Dr. Ellen Waterman

Dr. Ellen Waterman

Dr. Ellen Waterman, the 2019 inaugural Helmut Kallmann Chair for Music in Canada, is participating in IF 2020, a 24hr, online improvisation festival based out of the University of Guelph. Prof. Waterman (flute/voice) will be performing alongside Michael Waterman (theramin/homemade instruments) as experimental sound duo Pama. Music Professor, Dr. Jesse Stewart, will also be contributing an original musical piece for the festival.

Improv Institute Announces IF 2020, a 24-hour Online Festival of Improvised Arts

This “all-night, online celebration of the arts,” which will start on August 8th at midnight GMT, will present original performances by over 150 artists from around the world.

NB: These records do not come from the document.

/-- The first `n` bytes of a line make its low `8 * n` bits. -/
theorem ofLe_lineByte (d : Line) (n : Nat) : ofLe ((List.range n).map (lineByte d)) = d.toNat % 2 ^ (8 * n) := by
  induction n with
  | zero => simp [ofLe, Nat.mod_one]
  | succ n ih =>
    have hpow : (256 : Nat) ^ n = 2 ^ (8 * n) := (pow_mul 2 8 n).symm
    have hbyte : (lineByte d n).toNat = d.toNat / 2 ^ (8 * n) % 2 ^ 8 := by simp [lineByte, Nat.shiftRight_eq_div_pow]
    rw [List.range_succ, List.map_append, List.map_singleton, ofLe_append_single, ih, List.length_map, List.length_range, hpow, hbyte,
      show 8 * (n + 1) = 8 * n + 8 by ring, pow_add, Nat.mod_mul]

theorem lineBytes_length (d : Line) : (lineBytes d).length = 64 := by simp [lineBytes]

theorem lineBytes_getD (d : Line) {i : Nat} (hi : i < 64) : (lineBytes d).getD i 0 = lineByte d i := by
  simp [lineBytes, List.getD_eq_getElem?_getD, hi]

/-- A line written to memory itself stands there. -/
theorem rawLine_setRawLine (line : Nat) (d : Line) : (s.setRawLine line d).rawLine line = d := by
  have hbytes : (List.range 64).map (fun i => (s.setRawLine line d).rawByte (64 * line + i)) = (List.range 64).map (lineByte d) := by
    refine List.map_congr_left fun i hi => ?_
    have hi' : i < 64 := List.mem_range.1 hi
    rw [State.setRawLine, rawByte_rawBytes, lineBytes_length, if_pos (by omega), Nat.add_sub_cancel_left, lineBytes_getD d hi']
  rw [State.rawLine, hbytes, ofLe_lineByte]
  exact BitVec.eq_of_toNat_eq (by rw [BitVec.toNat_ofNat, Nat.mod_mod, Nat.mod_eq_of_lt d.isLt])

theorem setRawLine_mem (line : Nat) (d : Line) : ∃ mm, s.setRawLine line d = { s with mem := mm } := rawBytes_mem _ _

theorem rawBytes_congr (h : t.mem = s.mem) (a : Nat) (bs : List Byte) : (t.rawBytes a bs).mem = (s.rawBytes a bs).mem := by
  induction bs generalizing s t a with
  | nil => exact h
  | cons b bs ih => exact ih (congrArg (fun mm => cellSet mm a b) h) _

theorem rawLine_congr (hmem : t.mem = s.mem) (hfree : t.free = s.free) (line : Nat) : t.rawLine line = s.rawLine line := by
  unfold State.rawLine State.rawByte
  rw [hmem, hfree]

/-- A line that has been written stands in every state with that memory: no byte of it is unspecified. -/
theorem rawLine_written {line : Nat} {d : Line} (h : t.mem = (s.setRawLine line d).mem) : t.rawLine line = d := by
  obtain ⟨mm, hmm⟩ := setRawLine_mem (s := { s with free := t.free }) line d
  have hfree : ({ s with free := t.free } : State).free = (({ s with free := t.free } : State).setRawLine line d).free := by rw [hmm]
  have hmem : t.mem = (({ s with free := t.free } : State).setRawLine line d).mem := h.trans (rawBytes_congr (t := s) (s := { s with free := t.free }) rfl _ _)
  exact (rawLine_congr hmem hfree line).trans (rawLine_setRawLine line d)

end

/-! Fields of a Crimon message that is put together (R429). -/

section
variable (op src dst txn reqr st : Nat) (host spec fwd : Bool) (addr : Nat) (data : Line)

theorem crMsg_src : (crMsg op src dst txn reqr st host spec fwd addr data).src = src % 2 ^ 16 := by
  rw [CrMsg.src, crMsg, bits_ofNat _ _ _ _ (by omega)]
  simp [bits_or, bits_place_self, bits_place_below, bits_place_above]

theorem crMsg_reqr : (crMsg op src dst txn reqr st host spec fwd addr data).reqr = reqr % 2 ^ 16 := by
  rw [CrMsg.reqr, crMsg, bits_ofNat _ _ _ _ (by omega)]
  simp [bits_or, bits_place_self, bits_place_below, bits_place_above]

theorem crMsg_state : (crMsg op src dst txn reqr st host spec fwd addr data).state = st % 2 ^ 2 := by
  rw [CrMsg.state, crMsg, bits_ofNat _ _ _ _ (by omega)]
  simp [bits_or, bits_place_self, bits_place_below, bits_place_above]

theorem crMsg_fwd : (crMsg op src dst txn reqr st host spec fwd addr data).fwd = fwd := by
  rw [CrMsg.fwd, crMsg, bit, BitVec.testBit_toNat, BitVec.getLsbD_ofNat]
  cases fwd <;> simp [testBit_place, b2n]

end

theorem crMsg_addr_lt (m : CrMsg) : m.addr < 2 ^ 40 := bits_lt _ _ _
theorem crMsg_src_lt (m : CrMsg) : m.src < 2 ^ 16 := bits_lt _ _ _
theorem crMsg_dst_lt (m : CrMsg) : m.dst < 2 ^ 16 := bits_lt _ _ _
theorem crMsg_reqr_lt (m : CrMsg) : m.reqr < 2 ^ 16 := bits_lt _ _ _
theorem crMsg_txn_lt (m : CrMsg) : m.txn < 2 ^ 12 := bits_lt _ _ _

theorem agentOf_eq_some {src a : Nat} (h : agentOf src = some a) : a < 2 ∧ src = agentSrc a := by
  unfold agentOf at h
  split at h
  · next h0 => exact (Option.some.inj h) ▸ ⟨by decide, h0⟩
  · split at h
    · next h1 => exact (Option.some.inj h) ▸ ⟨by decide, h1⟩
    · cases h

theorem agentOf_agentSrc {a : Nat} (ha : a < 2) : agentOf (agentSrc a) = some a := by
  interval_cases a <;> rfl

theorem agentSrc_lt {a : Nat} (ha : a < 2) : agentSrc a < 2 ^ 16 := by interval_cases a <;> decide

/-! Where nothing waits, nothing goes on. -/

section
variable {s : State}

July 8, 2020 (Guelph, ON)—The International Institute for Critical Studies in Improvisation (IICSI), a partnered research institute centered at the University of Guelph, is excited to announce a new online festival celebrating improvisational art. Starting on August 8th at midnight, GMT (August 7th at 8pm, EST), IF 2020 will feature video/audio submissions from 150+ artists from 15+ countries. This 24-hour festival, streaming pre-recorded performances, is free to attend and will feature a dynamic array of improvisational artists, including musicians, spoken word poets, dancers, and theatre practitioners.

The festival line-up has been curated by IICSI director Dr. Ajay Heble (Founder and former Artistic Director for the Guelph Jazz Festival) along with partnering organizations from across Canada and around the world. Canadian festivals presenting artists include Hillside Festival (Guelph, ON), Suoni Per Il Popolo (Montreal), Coastal Jazz and Blues (Vancouver), and Mariposa (Orillia, ON); international presenters include Lasalle College of the Arts (Singapore), Sonic Arts Research Centre (N. Ireland), and Onassis Cultural Centre (Greece).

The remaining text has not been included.